▶ _Exercise details_
Your answer should be the entries below, reproduced character for character.

====== Exercise input

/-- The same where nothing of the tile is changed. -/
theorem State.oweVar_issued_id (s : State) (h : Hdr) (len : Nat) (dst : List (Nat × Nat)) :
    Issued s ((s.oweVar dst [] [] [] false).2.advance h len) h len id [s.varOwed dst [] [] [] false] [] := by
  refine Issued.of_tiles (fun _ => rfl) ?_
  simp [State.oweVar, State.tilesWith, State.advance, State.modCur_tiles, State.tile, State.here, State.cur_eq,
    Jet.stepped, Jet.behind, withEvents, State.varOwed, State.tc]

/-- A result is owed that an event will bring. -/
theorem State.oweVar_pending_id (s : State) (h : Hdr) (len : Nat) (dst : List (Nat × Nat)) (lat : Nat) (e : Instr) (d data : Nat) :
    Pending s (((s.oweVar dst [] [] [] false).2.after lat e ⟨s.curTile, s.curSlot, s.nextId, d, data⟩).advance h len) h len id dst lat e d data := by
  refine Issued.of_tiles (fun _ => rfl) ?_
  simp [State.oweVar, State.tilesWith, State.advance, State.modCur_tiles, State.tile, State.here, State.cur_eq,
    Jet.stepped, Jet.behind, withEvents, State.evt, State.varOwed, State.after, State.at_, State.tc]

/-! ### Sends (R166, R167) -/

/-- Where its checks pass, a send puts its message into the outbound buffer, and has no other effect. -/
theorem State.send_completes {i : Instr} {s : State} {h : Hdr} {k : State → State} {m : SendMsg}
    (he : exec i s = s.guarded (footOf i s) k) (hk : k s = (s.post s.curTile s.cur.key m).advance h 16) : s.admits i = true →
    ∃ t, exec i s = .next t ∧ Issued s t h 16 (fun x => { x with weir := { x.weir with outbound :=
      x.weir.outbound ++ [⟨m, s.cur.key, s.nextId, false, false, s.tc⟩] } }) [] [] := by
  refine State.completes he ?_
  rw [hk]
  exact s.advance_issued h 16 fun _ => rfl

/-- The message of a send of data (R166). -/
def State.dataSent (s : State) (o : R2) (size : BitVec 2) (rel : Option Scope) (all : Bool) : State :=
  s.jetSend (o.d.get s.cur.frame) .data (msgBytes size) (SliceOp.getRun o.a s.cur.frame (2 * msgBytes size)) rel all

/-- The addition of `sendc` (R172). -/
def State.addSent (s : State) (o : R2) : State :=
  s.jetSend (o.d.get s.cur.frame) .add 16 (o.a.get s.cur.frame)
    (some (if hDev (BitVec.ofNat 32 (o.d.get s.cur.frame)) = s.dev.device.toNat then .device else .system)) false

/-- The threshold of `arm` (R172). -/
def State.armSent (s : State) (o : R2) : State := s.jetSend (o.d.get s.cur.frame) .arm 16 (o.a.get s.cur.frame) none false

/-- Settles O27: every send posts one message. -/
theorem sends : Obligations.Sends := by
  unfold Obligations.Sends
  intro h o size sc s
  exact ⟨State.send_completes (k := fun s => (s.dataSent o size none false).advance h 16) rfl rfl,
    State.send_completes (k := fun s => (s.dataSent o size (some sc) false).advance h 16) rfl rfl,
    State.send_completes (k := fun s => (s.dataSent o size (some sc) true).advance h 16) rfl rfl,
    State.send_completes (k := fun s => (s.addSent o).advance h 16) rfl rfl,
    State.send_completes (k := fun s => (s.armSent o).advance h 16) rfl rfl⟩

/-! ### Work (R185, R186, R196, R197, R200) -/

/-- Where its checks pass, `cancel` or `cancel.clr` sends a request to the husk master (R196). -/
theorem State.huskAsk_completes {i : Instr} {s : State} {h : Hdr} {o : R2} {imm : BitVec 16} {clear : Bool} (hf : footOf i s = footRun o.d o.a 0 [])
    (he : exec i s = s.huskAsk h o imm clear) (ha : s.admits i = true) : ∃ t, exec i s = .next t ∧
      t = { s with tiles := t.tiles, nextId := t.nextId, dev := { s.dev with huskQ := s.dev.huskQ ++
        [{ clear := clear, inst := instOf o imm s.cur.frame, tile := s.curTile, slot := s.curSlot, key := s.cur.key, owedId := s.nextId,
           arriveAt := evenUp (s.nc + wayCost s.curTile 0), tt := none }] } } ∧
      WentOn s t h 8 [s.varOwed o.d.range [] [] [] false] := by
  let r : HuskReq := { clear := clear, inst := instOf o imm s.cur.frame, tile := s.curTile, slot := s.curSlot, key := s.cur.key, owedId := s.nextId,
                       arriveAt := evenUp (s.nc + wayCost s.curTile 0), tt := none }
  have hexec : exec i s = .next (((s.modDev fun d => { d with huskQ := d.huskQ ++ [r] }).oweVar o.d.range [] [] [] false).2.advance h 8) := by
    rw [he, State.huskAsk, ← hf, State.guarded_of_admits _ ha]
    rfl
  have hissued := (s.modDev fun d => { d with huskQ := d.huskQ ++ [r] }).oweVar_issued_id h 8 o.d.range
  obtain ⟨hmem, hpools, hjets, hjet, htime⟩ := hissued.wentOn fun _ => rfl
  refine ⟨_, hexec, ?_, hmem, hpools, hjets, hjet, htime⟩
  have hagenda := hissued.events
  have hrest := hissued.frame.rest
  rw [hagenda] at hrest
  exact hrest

============

▶ _Exercise solution_
/-- The same where nothing of the tile is changed. -/
theorem State.oweVar_issued_id (s : State) (h : Hdr) (len : Nat) (dst : List (Nat × Nat)) :
    Issued s ((s.oweVar dst [] [] [] false).2.advance h len) h len id [s.varOwed dst [] [] [] false] [] := by
  refine Issued.of_tiles (fun _ => rfl) ?_
  simp [State.oweVar, State.tilesWith, State.advance, State.modCur_tiles, State.tile, State.here, State.cur_eq,
    Jet.stepped, Jet.behind, withEvents, State.varOwed, State.tc]

/-- A result is owed that an event will bring. -/
theorem State.oweVar_pending_id (s : State) (h : Hdr) (len : Nat) (dst : List (Nat × Nat)) (lat : Nat) (e : Instr) (d data : Nat) :
    Pending s (((s.oweVar dst [] [] [] false).2.after lat e ⟨s.curTile, s.curSlot, s.nextId, d, data⟩).advance h len) h len id dst lat e d data := by
  refine Issued.of_tiles (fun _ => rfl) ?_
  simp [State.oweVar, State.tilesWith, State.advance, State.modCur_tiles, State.tile, State.here, State.cur_eq,
    Jet.stepped, Jet.behind, withEvents, State.evt, State.varOwed, State.after, State.at_, State.tc]

/-! ### Sends (R166, R167) -/

/-- Where its checks pass, a send puts its message into the outbound buffer, and has no other effect. -/
theorem State.send_completes {i : Instr} {s : State} {h : Hdr} {k : State → State} {m : SendMsg}
    (he : exec i s = s.guarded (footOf i s) k) (hk : k s = (s.post s.curTile s.cur.key m).advance h 16) : s.admits i = true →
    ∃ t, exec i s = .next t ∧ Issued s t h 16 (fun x => { x with weir := { x.weir with outbound :=
      x.weir.outbound ++ [⟨m, s.cur.key, s.nextId, false, false, s.tc⟩] } }) [] [] := by
  refine State.completes he ?_
  rw [hk]
  exact s.advance_issued h 16 fun _ => rfl

/-- The message of a send of data (R166). -/
def State.dataSent (s : State) (o : R2) (size : BitVec 2) (rel : Option Scope) (all : Bool) : State :=
  s.jetSend (o.d.get s.cur.frame) .data (msgBytes size) (SliceOp.getRun o.a s.cur.frame (2 * msgBytes size)) rel all

/-- The addition of `sendc` (R172). -/
def State.addSent (s : State) (o : R2) : State :=
  s.jetSend (o.d.get s.cur.frame) .add 16 (o.a.get s.cur.frame)
    (some (if hDev (BitVec.ofNat 32 (o.d.get s.cur.frame)) = s.dev.device.toNat then .device else .system)) false

/-- The threshold of `arm` (R172). -/
def State.armSent (s : State) (o : R2) : State := s.jetSend (o.d.get s.cur.frame) .arm 16 (o.a.get s.cur.frame) none false

/-- Settles O27: every send posts one message. -/
theorem sends : Obligations.Sends := by
  unfold Obligations.Sends
  intro h o size sc s
  exact ⟨State.send_completes (k := fun s => (s.dataSent o size none false).advance h 16) rfl rfl,
    State.send_completes (k := fun s => (s.dataSent o size (some sc) false).advance h 16) rfl rfl,
    State.send_completes (k := fun s => (s.dataSent o size (some sc) true).advance h 16) rfl rfl,
    State.send_completes (k := fun s => (s.addSent o).advance h 16) rfl rfl,
    State.send_completes (k := fun s => (s.armSent o).advance h 16) rfl rfl⟩

/-! ### Work (R185, R186, R196, R197, R200) -/

/-- Where its checks pass, `cancel` or `cancel.clr` sends a request to the husk master (R196). -/
theorem State.huskAsk_completes {i : Instr} {s : State} {h : Hdr} {o : R2} {imm : BitVec 16} {clear : Bool} (hf : footOf i s = footRun o.d o.a 0 [])
    (he : exec i s = s.huskAsk h o imm clear) (ha : s.admits i = true) : ∃ t, exec i s = .next t ∧
      t = { s with tiles := t.tiles, nextId := t.nextId, dev := { s.dev with huskQ := s.dev.huskQ ++
        [{ clear := clear, inst := instOf o imm s.cur.frame, tile := s.curTile, slot := s.curSlot, key := s.cur.key, owedId := s.nextId,
           arriveAt := evenUp (s.nc + wayCost s.curTile 0), tt := none }] } } ∧
      WentOn s t h 8 [s.varOwed o.d.range [] [] [] false] := by
  let r : HuskReq := { clear := clear, inst := instOf o imm s.cur.frame, tile := s.curTile, slot := s.curSlot, key := s.cur.key, owedId := s.nextId,
                       arriveAt := evenUp (s.nc + wayCost s.curTile 0), tt := none }
  have hexec : exec i s = .next (((s.modDev fun d => { d with huskQ := d.huskQ ++ [r] }).oweVar o.d.range [] [] [] false).2.advance h 8) := by
    rw [he, State.huskAsk, ← hf, State.guarded_of_admits _ ha]
    rfl
  have hissued := (s.modDev fun d => { d with huskQ := d.huskQ ++ [r] }).oweVar_issued_id h 8 o.d.range
  obtain ⟨hmem, hpools, hjets, hjet, htime⟩ := hissued.wentOn fun _ => rfl
  refine ⟨_, hexec, ?_, hmem, hpools, hjets, hjet, htime⟩
  have hagenda := hissued.events
  have hrest := hissued.frame.rest
  rw [hagenda] at hrest
  exact hrest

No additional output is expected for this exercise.